Genetically predicted rheumatoid arthritis (RA) (OR = 1.620, 95%CI 1.423-1.843, P = 2.506 × 10) was significantly associated with an increased risk of AIH. Genetically predicted smoking initiation (OR = 1.637, 95%CI 1.055-2.540, P = 0.028), lower coffee intake (OR = 0.359, 95%CI 0.131-0.985, P = 0.047), cholelithiasis (OR = 1.134, 95%CI 1.023-1.257, P = 0.017) and higher C-reactive protein (CRP) (OR = 1.397, 95%CI 1.094-1.784, P = 0.007) were suggestively associated with an increased risk of AIH. Genetically predicted inflammatory bowel disease (IBD) (OR = 1.212, 95%CI 1.127-1.303, P = 2.015 × 10) and RA (OR = 1.417, 95%CI 1.193-1.683, P = 7.193 × 10) were significantly associated with increased risk of PBC. Genetically predicted smoking initiation (OR = 1.167, 95%CI 1.005-1.355, P = 0.043), systemic lupus erythematosus (SLE) (OR = 1.086, 95%CI 1.017-1.160, P = 0.014) and higher CRP (OR = 1.199, 95%CI 1.019-1.410, P = 0.028) were suggestively associated with an increased risk of PBC. Higher vitamin D (OR = 0.741, 95%CI 0.560-0.980, P = 0.036) and calcium (OR = 0.834, 95%CI 0.699-0.995, P = 0.044) levels were suggestive protective factors for PBC. Genetically predicted smoking initiation (OR = 0.630, 95%CI 0.462-0.860, P = 0.004) was suggestively associated with a decreased risk of PSC. Genetically predicted IBD (OR = 1.252, 95%CI 1.164-1.346, P = 1.394 × 10), RA (OR = 1.543, 95%CI 1.279-1.861, P = 5.728 × 10) and lower glycosylated hemoglobin (HbA1c) (OR = 0.268, 95%CI 0.141-0.510, P = 6.172 × 10) were positively associated with an increased risk of PSC.
Evidence on the causal relationship between 29 genetically predicted modifiable risk factors and the risk of AIH, PBC, and PSC is provided by this study. These findings provide fresh perspectives on the management and prevention strategies for AILD.
自身免疫性肝病(AILD)的复杂病因涉及遗传、环境和其他尚未完全阐明的因素。本研究通过孟德尔随机化全面评估了遗传可改变风险因素与 AILD 之间的因果关联。
从全基因组关联研究(GWAS)中获得与 29 种暴露因素相关的遗传变异。还从公开的 GWAS 中获得与自身免疫性肝炎(AIH)、原发性胆汁性胆管炎(PBC)和原发性硬化性胆管炎(PSC)相关的自身免疫性肝炎遗传关联数据。进行单变量和多变量孟德尔随机化分析,以确定 AILD 的潜在风险因素。

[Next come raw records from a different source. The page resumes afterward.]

/-- R52, R65, R304: pairs commanded closed that sense closed let CUR switch, unless Weir holds a trip, and a leg whose comparator commands a
level takes it at once, unless a dwell runs; when every pair commanded open
senses open, a braking path that waited for it is on, and a module that gives up its token with every pair open releases TOK-OUT. A pair
that is commanded and sensed closed is not touched. -/
def Claim.IsolationPairsSensed : Prop :=
  ∀ (s : State) (t : Nat),
    let r := s.at t
    (∀ d : Door, s.drv[d.1].pairsCmd = true → s.drv[d.1].isoFaulted = false →
      let x := s.drv[d.1]
      let g := s.cfg.door[d.1].drive
      let on := x.weir.trip.isNone && !x.lowBrk && s.engineRuns d 2
      exec (.isolationPairsSensedClosed t d) s = .next (r.modDrv d fun _ => { x with
        pairsSensed := true, bridgeOn := x.weir.trip.isNone
        legs := x.legs.map fun l => match l.cmp with
          | some high => if on && l.dwell.isNone then l.command high r.ns g.dwellNs g.deadNs else l
          | none => l })) ∧
    (∃ u, exec (.isolationPairsSensedOpen t) s = .next u ∧ u = { r with drv := u.drv, pair := u.pair, io := u.io } ∧
      (∀ d : Door, s.drv[d.1].pairsCmd = false → s.drv[d.1].isoBlocked = false →
        u.drv[d.1].pairsSensed = false ∧ u.drv[d.1].brakeAsked = false ∧
        (s.drv[d.1].brakeAsked = true → u.drv[d.1].brake = some (r.ns + ms s.cfg.pers.brakeHoldMs))) ∧
      (∀ d : Door, s.drv[d.1].pairsCmd = true → s.drv[d.1].pairsSensed = true → u.drv[d.1] = s.drv[d.1]) ∧
      ((∀ d : Door, s.drv[d.1].pairsCmd = false ∧ s.drv[d.1].isoBlocked = false) →
        (s.pair.releasing = true ∨ s.pair.tokenBarred = true) → u.pair.token = false))

/-- R66: a pair that does not conduct 20 µs after it was commanded closed, or conducts 20 µs after it was commanded open, is an
isolation fault: ISOFLT is set, the fault is counted, the doorway is FAULT_HELD with cause 2, and a pair that cannot open is
blocked until restart. -/
def Claim.IsolationFault : Prop :=
  ∀ (s : State) (t : Nat) (d : Door) (phases : BitVec 3),
    let st := s.cyc[d.1].state
    s.fitted d = true → st ≠ .isolated → st ≠ .faultHeld → phases ≠ 0 → s.drv[d.1].pairsAt + 20000 ≤ (s.at t).ns →
    ((s.drv[d.1].pairsCmd = true → s.drv[d.1].pairsSensed = false →
      ∃ u, exec (.isolationPairTimeout t d phases) s = .next u ∧
        u.drv[d.1].isoFlt = true ∧ u.drv[d.1].bridgeOn = false ∧ u.cyc[d.1].state = .faultHeld ∧ u.cyc[d.1].fcause = 2 ∧
        u.drv[d.1].isoBlocked = s.drv[d.1].isoBlocked ∧ u.counter (0x21 + d.1) 13 = (s.counter (0x21 + d.1) 13).inc) ∧
     (s.drv[d.1].pairsCmd = false → s.drv[d.1].isoBlocked = false →
      ∀ c : Instr, c = .isolationPairConducting t d phases ∨ c = .isolationPairTimeout t d phases →
      ∃ u, exec c s = .next u ∧
        u.drv[d.1].isoFlt = true ∧ u.drv[d.1].isoBlocked = true ∧ u.drv[d.1].bridgeOn = false ∧ u.pair.iso = true ∧
        u.cyc[d.1].state = .faultHeld ∧ u.cyc[d.1].fcause = 2 ∧ u.counter (0x21 + d.1) 13 = (s.counter (0x21 + d.1) 13).inc))

/-- Isolation pairs: what their sensing allows, and isolation faults. -/
def Obligations.IsolationPairs : Prop := Claim.IsolationPairsSensed ∧ Claim.IsolationFault

/-- R67, R68: above the brake limit the low sides turn off for one minimum dwell; when brake_hold_ms have passed the braking path
turns off. Neither touches another doorway. -/
def Claim.BrakingLimits : Prop :=
  ∀ (s : State) (t : Nat) (d : Door),
    let r := s.at t
    let g := s.cfg.door[d.1].drive
    let q := r.outputsDue d
    let x := q.drv[d.1]
    (∀ ma : Nat, x.lowBrk = true → x.lowOff = none → g.brakeLimitMa < ma →
      exec (.brakeLimitExceeded t d ma) s = .next (q.modDrv d fun _ => { x with
        lowOff := some (r.ns + g.dwellNs), legs := x.legs.map LegSt.off })) ∧
    (∀ b : Nat, s.drv[d.1].brake = some b → b ≤ r.ns →
      ∃ y, exec (.brakePathHoldExpiry t d) s = .next (r.modDrv d fun _ => y) ∧ y.brake = none ∧ y.brakeAsked = false)

/-- R74: below 60 V for more than 10 ms a DV supply is in fault: its event is recorded, every fitted channel on it is braked from the running
tick, and its reservations end. A doorway whose brake has been in force for a period with the leaf at rest is requested Stopped, and with
its step bridge braked no more its bridges are stopped with the pairs open. Recovery lets them close again. A clamp active for more
than 100 ms in a second marks every doorway of the supply. The other supply's doorways are untouched. -/
def Claim.DvSupply : Prop :=
  ∀ (s : State) (t : Nat) (p : Fin 2) (dv : Nat),
    let r := s.at t
    (dv < 600 → s.sup[p.1].uv = false →
      ∃ u, exec (.dvUndervoltage t p dv) s = .next u ∧
        u = { r with sup := s.sup.set p.1 { uv := true, low := true }, drv := u.drv, gov := u.gov, counters := u.counters
                     book := (r.event 0x302 4 (p.1 + 1) (BitVec.ofNat 32 dv) 0 0).book } ∧
        (∀ d : Door, supplyOf d = p →
          (s.fitted d = true → u.drv[d.1].dvBrake = some r.tick ∧ ∀ x ∈ u.gov.res, x.ch = d.ch → x.ended = true) ∧
          (s.stepFitted d = true → u.drv[d.1].dvBrakeStep = some r.tick ∧ ∀ x ∈ u.gov.res, x.ch = d.step → x.ended = true)) ∧
        (∀ d : Door, supplyOf d ≠ p → u.drv[d.1] = s.drv[d.1])) ∧
    (∀ (d : Door) (k : Nat), s.sup[(supplyOf d).1].uv = true → s.drv[d.1].dvBrake = some k → k + 2 ≤ s.tick →
      s.enc[d.ch.1].still = true → s.drv[d.1].dvBrakeStep = none → s.drv[d.1].dvStopped = false →
      (s.dvTick d).drv[d.1].dvStopped = true ∧ (s.dvTick d).drv[d.1].pairsCmd = false ∧ (s.dvTick d).drv[d.1].dvBrake = none ∧
      (s.dvTick d).slot[d.ch.1].req = some (.stopped, 0)) ∧
    (∃ u, exec (.dvRecovered t p) s = .next u ∧ u = { r with sup := s.sup.set p.1 {}, drv := u.drv } ∧
      (∀ d : Door, supplyOf d = p → u.drv[d.1].dvStopped = false ∧ u.drv[d.1].dvBrake = none ∧ u.drv[d.1].dvBrakeStep = none) ∧
      (∀ d : Door, supplyOf d ≠ p → u.drv[d.1] = s.drv[d.1])) ∧
    (∃ u, exec (.dvClampActive t p dv) s = .next u ∧ u = { r with drv := u.drv, counters := u.counters, book := u.book } ∧
      ∀ d : Door, u.drv[d.1] = if supplyOf d = p then { s.drv[d.1] with clamp := true } else s.drv[d.1])

/-- Limits of braking, and DV supply faults. -/
def Obligations.BrakingAndSupply : Prop := Claim.BrakingLimits ∧ Claim.DvSupply

/-- R70-R73: a Weir trip of a fitted channel turns its bridge off at once and is latched with its cause. It is counted by cause; the
channel's set-points are zero, and what the doorway's channels have reserved ends (R79, R93); the doorway's pairs are commanded open, its
lock solenoid is off, and where its leaf is moving the braking path is on or waits for the pairs. At the automatic-clear limit of trips in
10 s the doorway is FAULT_HELD, with cause 1 where it was not already. No other doorway's drive or cycle changes. -/
def Claim.WeirTripLatches : Prop :=
  ∀ (s : State) (t : Nat) (c : Ch) (cause : TripCause) (ma : Nat),
    let d := c.door
    s.chFitted c = true → (s.weirOf c).trip = none → (cause = .overCurrent → s.weirOc c < ma) →
    ∃ u, exec (.weirTrip t c cause ma) s = .next u ∧
      (u.weirOf c).trip = some cause ∧
      (c.isStep = false → u.drv[d.1].bridgeOn = false ∧ u.drv[d.1].lowBrk = false ∧ (∀ k : Fin 3, u.drv[d.1].legs[k.1].on = false) ∧
        u.drv[d.1].refs = Vector.replicate 3 0) ∧
      (c.isStep = true → u.drv[d.1].shape = .coast ∧ u.drv[d.1].shadow.duty = 0) ∧
      u.drv[d.1].pairsCmd = false ∧ u.cyc[d.1].sol = .off ∧ (∀ x ∈ u.gov.res, x.ch = d.ch ∨ x.ch = d.step → x.ended = true) ∧
      (s.enc[d.ch.1].still = false → u.drv[d.1].brake.isSome = true ∨ u.drv[d.1].brakeAsked = true) ∧
      u.counter (0x21 + d.1) ((if c.isStep then 9 else 6) + (TripCause.code cause - 1)) =
        (s.counter (0x21 + d.1) ((if c.isStep then 9 else 6) + (TripCause.code cause - 1))).inc ∧
      (s.autoClearMax c ≤ (((s.at t).ns :: (s.weirOf c).times).filter fun x => (s.at t).ns < x + 10000000000).length →
        s.fitted d = true → s.cyc[d.1].state ≠ .isolated →
        u.cyc[d.1].state = .faultHeld ∧ (s.cyc[d.1].state ≠ .faultHeld → u.cyc[d.1].fcause = 1)) ∧
      (∀ k : Door, k ≠ d → u.drv[k.1] = s.drv[k.1] ∧ u.cyc[k.1] = s.cyc[k.1])

/-- R72, R73: a due clear request stands until the next edge; the edge clears the trip where the current is below 90 % of the
threshold, every switch is off and the gate supply is back, and is refused, counted and repeated 100 ms later otherwise. A
request still refused a second after the first puts the doorway in FAULT_HELD with cause 1. A Miller that has failed requests nothing
(R383). -/
def Claim.WeirClears : Prop :=
  ∀ (s : State) (t : Nat) (c : Ch) (cause : TripCause),
    let r := s.at t
    let w := s.weirOf c
    w.trip = some cause →
    (s.maint.failed = true → exec (.tripClearRequest t c) s = .next r) ∧
    (s.maint.failed = false → w.held = false → due w.clearAt r.ns = true → (∀ f, w.firstClear = some f → r.ns < f + ms 1000) →
      exec (.tripClearRequest t c) s = .next (r.modWeir c fun w => { w with
        requested := true, clearAt := none, firstClear := some (w.firstClear.getD r.ns) })) ∧
    (∀ f, s.maint.failed = false → w.held = false → due w.clearAt r.ns = true → w.firstClear = some f → f + ms 1000 ≤ r.ns → s.fitted c.door = true →
      s.cyc[c.door.1].state ≠ .isolated → s.cyc[c.door.1].state ≠ .faultHeld →
      ∃ u, exec (.tripClearRequest t c) s = .next u ∧ (u.weirOf c).trip = some cause ∧ (u.weirOf c).held = true ∧
        u.cyc[c.door.1].state = .faultHeld ∧ u.cyc[c.door.1].fcause = 1) ∧
    (∀ sense : WeirSense, w.requested = true →
      (sense.ma * 10 < 9 * s.weirOc c → sense.switchesOff = true → sense.gateOk = true →
        ∃ u, exec (.weirClearEdge t c sense) s = .next u ∧ u = { r with drv := u.drv } ∧ (u.weirOf c).trip = none ∧
          (u.weirOf c).requested = false) ∧
      (9 * s.weirOc c ≤ sense.ma * 10 ∨ sense.switchesOff = false ∨ sense.gateOk = false →
        ∃ u, exec (.weirClearEdge t c sense) s = .next u ∧ u = { r with drv := u.drv, counters := u.counters } ∧
          (u.weirOf c).trip = some cause ∧ (u.weirOf c).clearAt = some (r.ns + ms 100) ∧ u.drv[c.door.1].clrRef = true ∧
          u.counter (0x21 + c.door.1) 12 = (s.counter (0x21 + c.door.1) 12).inc))

/-- A Weir trip turns its bridge off and is latched; how it clears. -/
def Obligations.WeirTripsAndClears : Prop := Claim.WeirTripLatches ∧ Claim.WeirClears

/-- R75, R79, R80: a budget overrun of an accepted module whose Miller runs (R383) holds every grant; the hold ends no earlier than 100 ms
after the latest tick over budget. A reservation counts its start-stage power up to its stage end, its run-stage power from there to its
stop and nothing from its stop on, and is dropped only when no 10 s window can reach it any more. -/
def Obligations.GovernorHold : Prop :=
  ∀ (s : State) (t : Nat),
    let r := s.at t
    (∀ w : Nat, s.cfg.pers.budgetW < w → s.millerRuns = true →
      ∃ u, exec (.governorBudgetOverrun t w) s = .next u ∧ u = { r with gov := u.gov, counters := u.counters, book := u.book } ∧
        u.gov = { s.gov with demandW := w, hold := true, lastOver := some r.tick } ∧
        u.counter 0x80 2 = (s.counter 0x80 2).inc ∧
        (∀ c : Ch, ∀ k, k < r.tick + 800 → u.available c k = 0)) ∧
    (∀ x : Nat, s.maint.failed = false → s.gov.hold = true → s.gov.lastOver = some x → x + 800 ≤ r.tick →
      exec (.governorHoldEnd t) s = .next { r with gov := { s.gov with hold := false } }) ∧
    (∃ u, exec (.governorReservationStage t) s = .next u ∧ u = { r with gov := { s.gov with res := u.gov.res } } ∧
      (∀ x ∈ u.gov.res, x ∈ s.gov.res ∧
        (x.start ≤ r.tick → r.tick < x.stop → x.power r.tick = (if r.tick < x.stageEnd then x.startW else x.runW) * x.s) ∧
        (x.stop ≤ r.tick → x.power r.tick = 0)) ∧ (∀ x ∈ s.gov.res, r.tick < x.stop + 80000 → x ∈ u.gov.res) ∧
      (∀ c : Ch, ∀ k, r.tick ≤ k → u.available c k = r.available c k))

遗传预测的类风湿关节炎(RA)(OR=1.620,95%CI 1.423-1.843,P=2.506×10)与 AIH 的风险增加显著相关。遗传预测的吸烟起始(OR=1.637,95%CI 1.055-2.540,P=0.028)、咖啡摄入量较低(OR=0.359,95%CI 0.131-0.985,P=0.047)、胆石症(OR=1.134,95%CI 1.023-1.257,P=0.017)和 C 反应蛋白(CRP)水平较高(OR=1.397,95%CI 1.094-1.784,P=0.007)与 AIH 的风险增加呈提示性相关。遗传预测的炎症性肠病(IBD)(OR=1.212,95%CI 1.127-1.303,P=2.015×10)和 RA(OR=1.417,95%CI 1.193-1.683,P=7.193×10)与 PBC 的风险增加显著相关。遗传预测的吸烟起始(OR=1.167,95%CI 1.005-1.355,P=0.043)、系统性红斑狼疮(SLE)(OR=1.086,95%CI 1.017-1.160,P=0.014)和 CRP 水平较高(OR=1.199,95%CI 1.019-1.410,P=0.028)与 PBC 的风险增加呈提示性相关。较高的维生素 D(OR=0.741,95%CI 0.560-0.980,P=0.036)和钙(OR=0.834,95%CI 0.699-0.995,P=0.044)水平与 PBC 呈保护作用相关。遗传预测的吸烟起始(OR=0.630,95%CI 0.462-0.860,P=0.004)与 PSC 的风险降低呈提示性相关。遗传预测的 IBD(OR=1.252,95%CI 1.164-1.346,P=1.394×10)、RA(OR=1.543,95%CI 1.279-1.861,P=5.728×10)和较低的糖化血红蛋白(HbA1c)(OR=0.268,95%CI 0.141-0.510,P=6.172×10)与 PSC 的风险增加呈正相关。
本研究提供了 29 种遗传可改变风险因素与 AIH、PBC 和 PSC 风险之间因果关系的证据。这些发现为 AILD 的管理和预防策略提供了新的视角。